Looks dead to me ...... the heat killed it


----------



## nmasters (Dec 8, 2012)

Mully said:
			
		

> Looks dead to me ...... the heat killed it



Damn. Is there any kind of use for this paper then or should I just trash it?


----------



## Mully (Dec 8, 2012)

Just throw it away, better still recycle it, a camera store may take it ....check some middle sheets first ...may get lucky but I do not think so.


----------



## nmasters (Dec 8, 2012)

Mully said:
			
		

> Just throw it away, better still recycle it, a camera store may take it ....check some middle sheets first ...may get lucky but I do not think so.

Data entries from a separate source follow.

-- ==== Sys2Proof/Machine/Bits.lean ====
section
/-! DEFINITION. Bit fields, sign extension and little-endian bytes (spec 00 R7, R8). -/

namespace Sys2Proof.Machine

/-- 1 for true, 0 for false, as a word of `w` bits. -/
def bit (w : Nat) (b : Bool) : BitVec w := if b then 1 else 0

/-- Field [h:l] of a word, as a number. -/
def fld {w : Nat} (x : BitVec w) (h l : Nat) : Nat := (x.toNat / 2 ^ l) % 2 ^ (h + 1 - l)

/-- A word of `w` bits from fields given as pairs of lowest bit and value. -/
def pack (w : Nat) (fs : List (Nat × Nat)) : BitVec w :=
  BitVec.ofNat w (fs.foldl (fun a p => a ||| (p.2 <<< p.1)) 0)

/-- `x` with the bits of `mask` taken from `y`. -/
def merge {w : Nat} (mask x y : BitVec w) : BitVec w := (x &&& ~~~mask) ||| (y &&& mask)

/-- Field [h:l] of `x` set to `v`. -/
def setFld {w : Nat} (x : BitVec w) (h l v : Nat) : BitVec w :=
  merge (BitVec.ofNat w ((2 ^ (h + 1 - l) - 1) <<< l)) x (BitVec.ofNat w (v <<< l))

/-- Bit `i` of `x` set to `b`. -/
def setBit {w : Nat} (x : BitVec w) (i : Nat) (b : Bool) : BitVec w := setFld x i i (if b then 1 else 0)

/-- The number of `n` little-endian bytes. -/
def leNat : List Byte → Nat
  | [] => 0
  | b :: bs => b.toNat + 256 * leNat bs

/-- The `n` low bytes of a number, little-endian. -/
def leBytes : Nat → Nat → List Byte
  | 0, _ => []
  | n + 1, x => BitVec.ofNat 8 x :: leBytes n (x / 256)

/-- Bytes [at, at + n) of a list, zero where the list ends. -/
def sub (bs : List Byte) (at' n : Nat) : List Byte :=
  let s := (bs.drop at').take n
  s ++ List.replicate (n - s.length) 0

/-- The little-endian number in bytes [at, at + n) of a list. -/
def leAt (bs : List Byte) (at' n : Nat) : Nat := leNat (sub bs at' n)

/-- Signed value of the low `n` bits of a number. -/
def sgn (n x : Nat) : Int :=
  let y := x % 2 ^ n
  if 2 * y < 2 ^ n then (y : Int) else (y : Int) - (2 ^ n : Nat)

/-- A 64-bit word from an integer, modulo 2⁶⁴. -/
def ofI (x : Int) : Word := BitVec.ofInt 64 x

/-- Sign extension of an immediate to 64 bits. -/
def sx {w : Nat} (x : BitVec w) : Word := x.signExtend 64

/-- Zero extension to 64 bits. -/
def zx {w : Nat} (x : BitVec w) : Word := x.setWidth 64

/-- A count of `w` bits increased by `n`, saturating. -/
def satAdd (w : Nat) (x : W32) (n : Nat) : W32 := BitVec.ofNat 32 (Nat.min (x.toNat + n) (2 ^ w - 1))

/-- The positions below `n` of the set bits of a word, lowest first. -/
def bitsOf {w : Nat} (n : Nat) (x : BitVec w) : List Nat := (List.range n).filter fun i => x.getLsbD i

/-- Leading zeros of a 64-bit word. -/
def clz64 (x : Word) : Nat := if x = 0 then 64 else 63 - x.toNat.log2

/-- Set bits of a word. -/
def popCount {w : Nat} (x : BitVec w) : Nat := (bitsOf w x).length

end Sys2Proof.Machine
end

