/-- MWAIT (R273). -/
def Hw.mwaitIns (f : RF) (h : Hw) (c : CoreId) (t : Tid) : IRes :=
  match (do
    mbz 0x30 (f.rb = 0)
    let v ← needInt 0 ((h.thr c t).rd f.ra)
    inRange 0x30 (decide (v.toNat < 2 ^ 32))
    inRange 0x30 (v ≠ 0 || !(h.dispatchSet c t).isEmpty)
    .ok (v.setWidth 32) : Except Exc W32) with
  | .error e => .exc h e
  | .ok m =>
    match h.mwaitSample c t f.rd m with
    | some r => r
    | none => .ok (h.park c t .waitEv (.mwait f.rd m)) .stay

/-! ### Composition (R275) -/

/-- A composition opens if it is closed: each byte of the buffer is 0 or one left by an earlier composition (log 12). -/
def Hw.openComp (h : Hw) (c : CoreId) (t : Tid) : Hw :=
  if (h.thr c t).comp.isOpen then h
  else
    let n := h.free
    { h with free := n + 1024 }.updT c t fun x =>
      { x with comp := { x.comp with isOpen := true, hdrSet := false,
                                     buf := x.comp.buf.filter fun p => Config.pick (n + p.1) % 2 == 1 } }

/-- Bytes written into the buffer. -/
def Comp.write (b : Tab Byte) (at' : Nat) : List Byte → Tab Byte
  | [] => b
  | v :: vs => Comp.write (put b at' v) (at' + 1) vs

/-- A closed composition. -/
def Comp.close (x : Comp) : Comp := { x with isOpen := false, hdrSet := false }

/-- A destination core ID that MHDR accepts (R275). -/
def destOk (d : Nat) : Bool := decide (d / 16384 = 0) && decide (d / 256 % 64 < 40)

/-- MHDR. -/
def Hw.mhdrIns (f : RF) (h : Hw) (c : CoreId) (t : Tid) : IRes :=
  IRes.ofE h do
    mbz 0x30 (f.rd = 0)
    let (a, b) ← int2 (h.thr c t) f
    inRange 0x30 (decide (a.toNat < 2 ^ 18) && destOk (fld a 15 0) && decide (b.toNat < 65536))
    .ok ((h.openComp c t).updT c t fun x =>
      { x with comp := { x.comp with hdrSet := true, dest := a.setWidth 16,
                                     ring := ⟨fld a 17 16 % 4, Nat.mod_lt _ (by decide)⟩, tag := b.setWidth 16 } }, .seq)

/-- MPUT. -/
def Hw.mputIns (f : RF) (h : Hw) (c : CoreId) (t : Tid) : IRes :=
  let x := h.thr c t
  IRes.ofE h do
    mbz 0x30 (f.rd = 0)
    let b ← needInt 1 (x.rd f.rb)
    inRange 0x30 (decide (16 ≤ b.toNat ∧ b.toNat ≤ 1016 ∧ b.toNat % 8 = 0))
    .ok ((h.openComp c t).updT c t fun y =>
      { y with comp := { y.comp with buf := Comp.write y.comp.buf b.toNat (leBytes 8 (x.rd f.ra).val.toNat) } }, .seq)

/-- MPUT.V. -/
def Hw.mputVIns (f : RF) (h : Hw) (c : CoreId) (t : Tid) : IRes :=
  let x := h.thr c t
  IRes.ofE h do
    mbz 0x30 (f.ra = 0)
    let b ← needInt 1 (x.rd f.rb)
    inRange 0x30 (decide (1 ≤ b.toNat ∧ b.toNat ≤ 15))
    .ok ((h.openComp c t).updT c t fun y =>
      { y with comp := { y.comp with buf := Comp.write y.comp.buf (64 * b.toNat) (vecBytes (x.vec f.rd)) } }, .seq)

/-- MDISCARD. -/
def Hw.mdiscardIns (f : RF) (h : Hw) (c : CoreId) (t : Tid) : IRes :=
  IRes.ofE h do
    mbz 0x30 (f.rd = 0 && f.ra = 0 && f.rb = 0)
    .ok (h.updT c t fun x => { x with comp := x.comp.close }, .seq)

/-! ### Credits of a core (R277, R276) -/

/-- The entry of a core's credit table for a destination ring. -/
def Core.credit (k : Core) (dest : BitVec 16) (ring : Fin 4) : Option (Nat × CEnt) :=
  k.credits.find? fun p => p.2.state != .empty && p.2.dest == dest && p.2.ring == ring

/-- The outcome of a send that asks for `cost` credits. -/
inductive CRes where
  | spent (h : Hw)
  | wait (h : Hw)
  | again (h : Hw)

/-- A later stamp than any of a table. -/
def stampOf (t : Tab CEnt) : Nat := (t.map fun p => p.2.stamp).foldl Nat.max 0 + 1

/-- A credit request on MSG (R277). -/
def Hw.askCredit (h : Hw) (hd : Holder) (dest : BitVec 16) (ring : Fin 4) (need gran : Nat) : Hw :=
  h.send { q := .msg, src := holderSrc hd, dest := dest, body := .creq hd ring need (Nat.max need gran) }

/-- The entry of the credit table that a send without credit uses: an EMPTY one, else the least recently used HELD. -/
def Core.creditSlot (k : Core) : Option (Nat × Option CEnt) :=
  match (List.range 64).find? fun i => (lookD k.credits i {}).state == .empty with
  | some i => some (i, none)
  | none =>
    let held := k.credits.filter fun p => p.2.state == .held
    match held.foldl (fun (b : Option (Nat × CEnt)) p =>
        match b with | none => some p | some q => if p.2.stamp < q.2.stamp then some p else some q) none with
    | some (i, e) => some (i, some e)
    | none => none

/-- Credits of the core's table are spent, or asked for (R276, R277). -/
def Hw.spend (h : Hw) (c : CoreId) (dest : BitVec 16) (ring : Fin 4) (cost : Nat) : CRes :=
  let k := h.core c.val
  let gran := h.reqGran c.val
  let set (h : Hw) (i : Nat) (e : CEnt) : Hw :=
    (h.updC c.val fun k => { k with credits := put k.credits i e }).creditInject c.val 2 i
  match k.credit dest ring with
  | some (i, e) =>
    if cost ≤ e.credits then .spent (set h i { e with credits := e.credits - cost, stamp := stampOf k.credits })
    else if e.state = .req then .wait h
    else .wait ((set h i { e with state := .req }).askCredit (.core c) dest ring (cost - e.credits) gran)
  | none =>
    match k.creditSlot with
    | none => .again h
    | some (i, old) =>
      let h := match old with
        | none => h
        | some o => h.send { q := .ctl, src := coreIdW c, dest := o.dest, body := .ret (.core c) o.ring o.credits }
      .wait ((set h i { dest := dest, ring := ring, state := .req, stamp := stampOf k.credits }).askCredit (.core c) dest ring
        cost gran)

/-- The composed bytes from 0x10 on. -/
def Comp.data (x : Comp) (n : Nat) : List Byte := (List.range (64 * n - 16)).map fun i => lookD x.buf (i + 16) 0

/-- The NORMAL message that a SEND of `n` granules hands to the router. -/
def Thread.composed (x : Thread) (c : CoreId) (n : Nat) : Msg :=
  normalMsg (coreIdW c) x.comp.dest x.comp.ring n x.comp.tag (x.comp.data n)
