/-! ### The meanings -/

/-- VADD (R192). Vector integer add. -/
def execVadd (c : CoreId) (t : Tid) (f : VF) (s : State) : Host.Outcome State Fault Refusal :=
  s.issue c t 4 [] (Hw.viIns .add f)
/-- VSUB (R192). Vector integer subtract. -/
def execVsub (c : CoreId) (t : Tid) (f : VF) (s : State) : Host.Outcome State Fault Refusal :=
  s.issue c t 4 [] (Hw.viIns .sub f)
/-- VMUL (R192). Vector integer multiply, low half. -/
def execVmul (c : CoreId) (t : Tid) (f : VF) (s : State) : Host.Outcome State Fault Refusal :=
  s.issue c t 4 [] (Hw.viIns .mul f)
/-- VMULH (R192). Vector signed multiply, high half. -/
def execVmulh (c : CoreId) (t : Tid) (f : VF) (s : State) : Host.Outcome State Fault Refusal :=
  s.issue c t 4 [] (Hw.viIns .mulh f)
/-- VMIN (R192). Vector signed minimum. -/
def execVmin (c : CoreId) (t : Tid) (f : VF) (s : State) : Host.Outcome State Fault Refusal :=
  s.issue c t 4 [] (Hw.viIns .min f)
/-- VMAX (R192). Vector signed maximum. -/
def execVmax (c : CoreId) (t : Tid) (f : VF) (s : State) : Host.Outcome State Fault Refusal :=
  s.issue c t 4 [] (Hw.viIns .max f)
/-- VMINU (R192). Vector unsigned minimum. -/
def execVminu (c : CoreId) (t : Tid) (f : VF) (s : State) : Host.Outcome State Fault Refusal :=
  s.issue c t 4 [] (Hw.viIns .minu f)
/-- VMAXU (R192). Vector unsigned maximum. -/
def execVmaxu (c : CoreId) (t : Tid) (f : VF) (s : State) : Host.Outcome State Fault Refusal :=
  s.issue c t 4 [] (Hw.viIns .maxu f)
/-- VAND (R192). Vector AND. -/
def execVand (c : CoreId) (t : Tid) (f : VF) (s : State) : Host.Outcome State Fault Refusal :=
  s.issue c t 4 [] (Hw.viIns .and f)
/-- VOR (R192). Vector OR. -/
def execVor (c : CoreId) (t : Tid) (f : VF) (s : State) : Host.Outcome State Fault Refusal :=
  s.issue c t 4 [] (Hw.viIns .or f)
/-- VXOR (R192). Vector XOR. -/
def execVxor (c : CoreId) (t : Tid) (f : VF) (s : State) : Host.Outcome State Fault Refusal :=
  s.issue c t 4 [] (Hw.viIns .xor f)
/-- VANDN (R192). Vector AND NOT. -/
def execVandn (c : CoreId) (t : Tid) (f : VF) (s : State) : Host.Outcome State Fault Refusal :=
  s.issue c t 4 [] (Hw.viIns .andn f)
/-- VSHL (R192). Vector shift left. -/
def execVshl (c : CoreId) (t : Tid) (f : VF) (s : State) : Host.Outcome State Fault Refusal :=
  s.issue c t 4 [] (Hw.viIns .shl f)
/-- VSHR (R192). Vector logical shift right. -/
def execVshr (c : CoreId) (t : Tid) (f : VF) (s : State) : Host.Outcome State Fault Refusal :=
  s.issue c t 4 [] (Hw.viIns .shr f)
/-- VSAR (R192). Vector arithmetic shift right. -/
def execVsar (c : CoreId) (t : Tid) (f : VF) (s : State) : Host.Outcome State Fault Refusal :=
  s.issue c t 4 [] (Hw.viIns .sar f)
/-- VCEQ (R192). Vector integer equality into a mask. -/
def execVceq (c : CoreId) (t : Tid) (f : VF) (s : State) : Host.Outcome State Fault Refusal :=
  s.issue c t 4 [] (Hw.viIns .ceq f)
/-- VCLT (R192). Vector signed less-than into a mask. -/
def execVclt (c : CoreId) (t : Tid) (f : VF) (s : State) : Host.Outcome State Fault Refusal :=
  s.issue c t 4 [] (Hw.viIns .clt f)
/-- VCLTU (R192). Vector unsigned less-than into a mask. -/
def execVcltu (c : CoreId) (t : Tid) (f : VF) (s : State) : Host.Outcome State Fault Refusal :=
  s.issue c t 4 [] (Hw.viIns .cltu f)
/-- VFADD (R193). Vector floating add. -/
def execVfadd (c : CoreId) (t : Tid) (f : VF) (s : State) : Host.Outcome State Fault Refusal :=
  s.issue c t 4 [] (Hw.vfIns .add f)
/-- VFSUB (R193). Vector floating subtract. -/
def execVfsub (c : CoreId) (t : Tid) (f : VF) (s : State) : Host.Outcome State Fault Refusal :=
  s.issue c t 4 [] (Hw.vfIns .sub f)
/-- VFMUL (R193). Vector floating multiply. -/
def execVfmul (c : CoreId) (t : Tid) (f : VF) (s : State) : Host.Outcome State Fault Refusal :=
  s.issue c t 4 [] (Hw.vfIns .mul f)
/-- VFMA (R193). Vector fused multiply-add. -/
def execVfma (c : CoreId) (t : Tid) (f : VF) (s : State) : Host.Outcome State Fault Refusal :=
  s.issue c t 4 [] (Hw.vfIns .fma f)
/-- VFMIN (R193). Vector minimumNumber. -/
def execVfmin (c : CoreId) (t : Tid) (f : VF) (s : State) : Host.Outcome State Fault Refusal :=
  s.issue c t 4 [] (Hw.vfIns .min f)
/-- VFMAX (R193). Vector maximumNumber. -/
def execVfmax (c : CoreId) (t : Tid) (f : VF) (s : State) : Host.Outcome State Fault Refusal :=
  s.issue c t 4 [] (Hw.vfIns .max f)
/-- VFDIV (R193). Vector floating divide. -/
def execVfdiv (c : CoreId) (t : Tid) (f : VF) (s : State) : Host.Outcome State Fault Refusal :=
  s.issue c t 4 [] (Hw.vfIns .div f)
/-- VFSQRT (R193). Vector square root. -/
def execVfsqrt (c : CoreId) (t : Tid) (f : VF) (s : State) : Host.Outcome State Fault Refusal :=
  s.issue c t 4 [] (Hw.vfIns .sqrt f)
/-- VCVTIF (R193). Vector 32-bit integer to FP32. -/
def execVcvtif (c : CoreId) (t : Tid) (f : VF) (s : State) : Host.Outcome State Fault Refusal :=
  s.issue c t 4 [] (Hw.vfIns .cvtif f)
/-- VCVTFI (R193). Vector FP32 to 32-bit integer. -/
def execVcvtfi (c : CoreId) (t : Tid) (f : VF) (s : State) : Host.Outcome State Fault Refusal :=
  s.issue c t 4 [] (Hw.vfIns .cvtfi f)
/-- VFEXP (R193). Vector exponential. -/
def execVfexp (c : CoreId) (t : Tid) (f : VF) (s : State) : Host.Outcome State Fault Refusal :=
  s.issue c t 4 [] (Hw.vfIns .exp f)
/-- VFLOG (R193). Vector natural logarithm. -/
def execVflog (c : CoreId) (t : Tid) (f : VF) (s : State) : Host.Outcome State Fault Refusal :=
  s.issue c t 4 [] (Hw.vfIns .log f)
/-- VFRCP (R193). Vector reciprocal. -/
def execVfrcp (c : CoreId) (t : Tid) (f : VF) (s : State) : Host.Outcome State Fault Refusal :=
  s.issue c t 4 [] (Hw.vfIns .rcp f)
/-- VFRSQ (R193). Vector reciprocal square root. -/
def execVfrsq (c : CoreId) (t : Tid) (f : VF) (s : State) : Host.Outcome State Fault Refusal :=
  s.issue c t 4 [] (Hw.vfIns .rsq f)
/-- VFTANH (R193). Vector hyperbolic tangent. -/
def execVftanh (c : CoreId) (t : Tid) (f : VF) (s : State) : Host.Outcome State Fault Refusal :=
  s.issue c t 4 [] (Hw.vfIns .tanh f)
/-- VFCEQ (R193). Vector floating equality into a mask. -/
def execVfceq (c : CoreId) (t : Tid) (f : VF) (s : State) : Host.Outcome State Fault Refusal :=
  s.issue c t 4 [] (Hw.vfIns .ceq f)
/-- VFCLT (R193). Vector floating less-than into a mask. -/
def execVfclt (c : CoreId) (t : Tid) (f : VF) (s : State) : Host.Outcome State Fault Refusal :=
  s.issue c t 4 [] (Hw.vfIns .clt f)
/-- VFCLE (R193). Vector floating less-or-equal into a mask. -/
def execVfcle (c : CoreId) (t : Tid) (f : VF) (s : State) : Host.Outcome State Fault Refusal :=
  s.issue c t 4 [] (Hw.vfIns .cle f)
/-- KAND (R195). Mask AND. -/
def execKand (c : CoreId) (t : Tid) (f : RF) (s : State) : Host.Outcome State Fault Refusal :=
  s.issue c t 4 [] (Hw.maskIns .and f)
/-- KOR (R195). Mask OR. -/
def execKor (c : CoreId) (t : Tid) (f : RF) (s : State) : Host.Outcome State Fault Refusal :=
  s.issue c t 4 [] (Hw.maskIns .or f)
/-- KXOR (R195). Mask XOR. -/
def execKxor (c : CoreId) (t : Tid) (f : RF) (s : State) : Host.Outcome State Fault Refusal :=
  s.issue c t 4 [] (Hw.maskIns .xor f)
/-- KANDN (R195). Mask AND NOT. -/
def execKandn (c : CoreId) (t : Tid) (f : RF) (s : State) : Host.Outcome State Fault Refusal :=
  s.issue c t 4 [] (Hw.maskIns .andn f)
/-- KNOT (R195). Mask NOT. -/
def execKnot (c : CoreId) (t : Tid) (f : RF) (s : State) : Host.Outcome State Fault Refusal :=
  s.issue c t 4 [] (Hw.maskIns .not f)
/-- KMOVG (R195). Scalar payload into a mask. -/
def execKmovg (c : CoreId) (t : Tid) (f : RF) (s : State) : Host.Outcome State Fault Refusal :=
  s.issue c t 4 [f.ra] (Hw.maskIns .movg f)
/-- KMOVK (R195). Mask into a scalar as INT. -/
def execKmovk (c : CoreId) (t : Tid) (f : RF) (s : State) : Host.Outcome State Fault Refusal :=
  s.issue c t 4 [] (Hw.maskIns .movk f)
/-- KFIRST (R195). Mask with the lowest n bits set. -/
def execKfirst (c : CoreId) (t : Tid) (f : RF) (s : State) : Host.Outcome State Fault Refusal :=
  s.issue c t 4 [f.ra] (Hw.maskIns .first f)
/-- VSPLAT (R196). Broadcast a scalar to active lanes. -/
def execVsplat (c : CoreId) (t : Tid) (f : VF) (s : State) : Host.Outcome State Fault Refusal :=
  s.issue c t 4 [f.va] (Hw.vsplatIns f)
/-- VINS (R196). Insert a scalar into one lane. -/
def execVins (c : CoreId) (t : Tid) (f : VF) (s : State) : Host.Outcome State Fault Refusal :=
  s.issue c t 4 [f.va] (Hw.vinsIns f)
/-- VEXT (R196). Extract one lane into a scalar as RAW. -/
def execVext (c : CoreId) (t : Tid) (f : VF) (s : State) : Host.Outcome State Fault Refusal :=
  s.issue c t 4 [] (Hw.vextIns f)
/-- VPERM (R196). Byte permutation. -/
def execVperm (c : CoreId) (t : Tid) (f : VF) (s : State) : Host.Outcome State Fault Refusal :=
  s.issue c t 4 [] (Hw.vpermIns f)
/-- VRSUM (R196). Tree sum of active lanes. -/
def execVrsum (c : CoreId) (t : Tid) (f : VF) (s : State) : Host.Outcome State Fault Refusal :=
  s.issue c t 4 [] (Hw.vrsumIns f)
/-- VRMAX (R196). Maximum of active lanes. -/
def execVrmax (c : CoreId) (t : Tid) (f : VF) (s : State) : Host.Outcome State Fault Refusal :=
  s.issue c t 4 [] (Hw.vrmaxIns f)
/-- VCVT (R197). Format conversion of one part of a vector. -/
def execVcvt (c : CoreId) (t : Tid) (f : VF) (s : State) : Host.Outcome State Fault Refusal :=
  s.issue c t 4 [] (Hw.vcvtIns f)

Yeah... Just tried a middle sheet. No luck. What a waste


----------



## timor (Dec 8, 2012)

Try paper from here, quite cheap.
NEW Ultrafine VC ELITE Pearl Variable Contrast RC Paper - NEW Ultrafine VC ELITE Variable Contrast RC Paper


----------



## terri (Dec 8, 2012)

That's a shame.   Someone wasn't thinking when they stored the paper away with other darkroom items for storage in a Georgia attic.  Heat + silver gelatin paper= icky.   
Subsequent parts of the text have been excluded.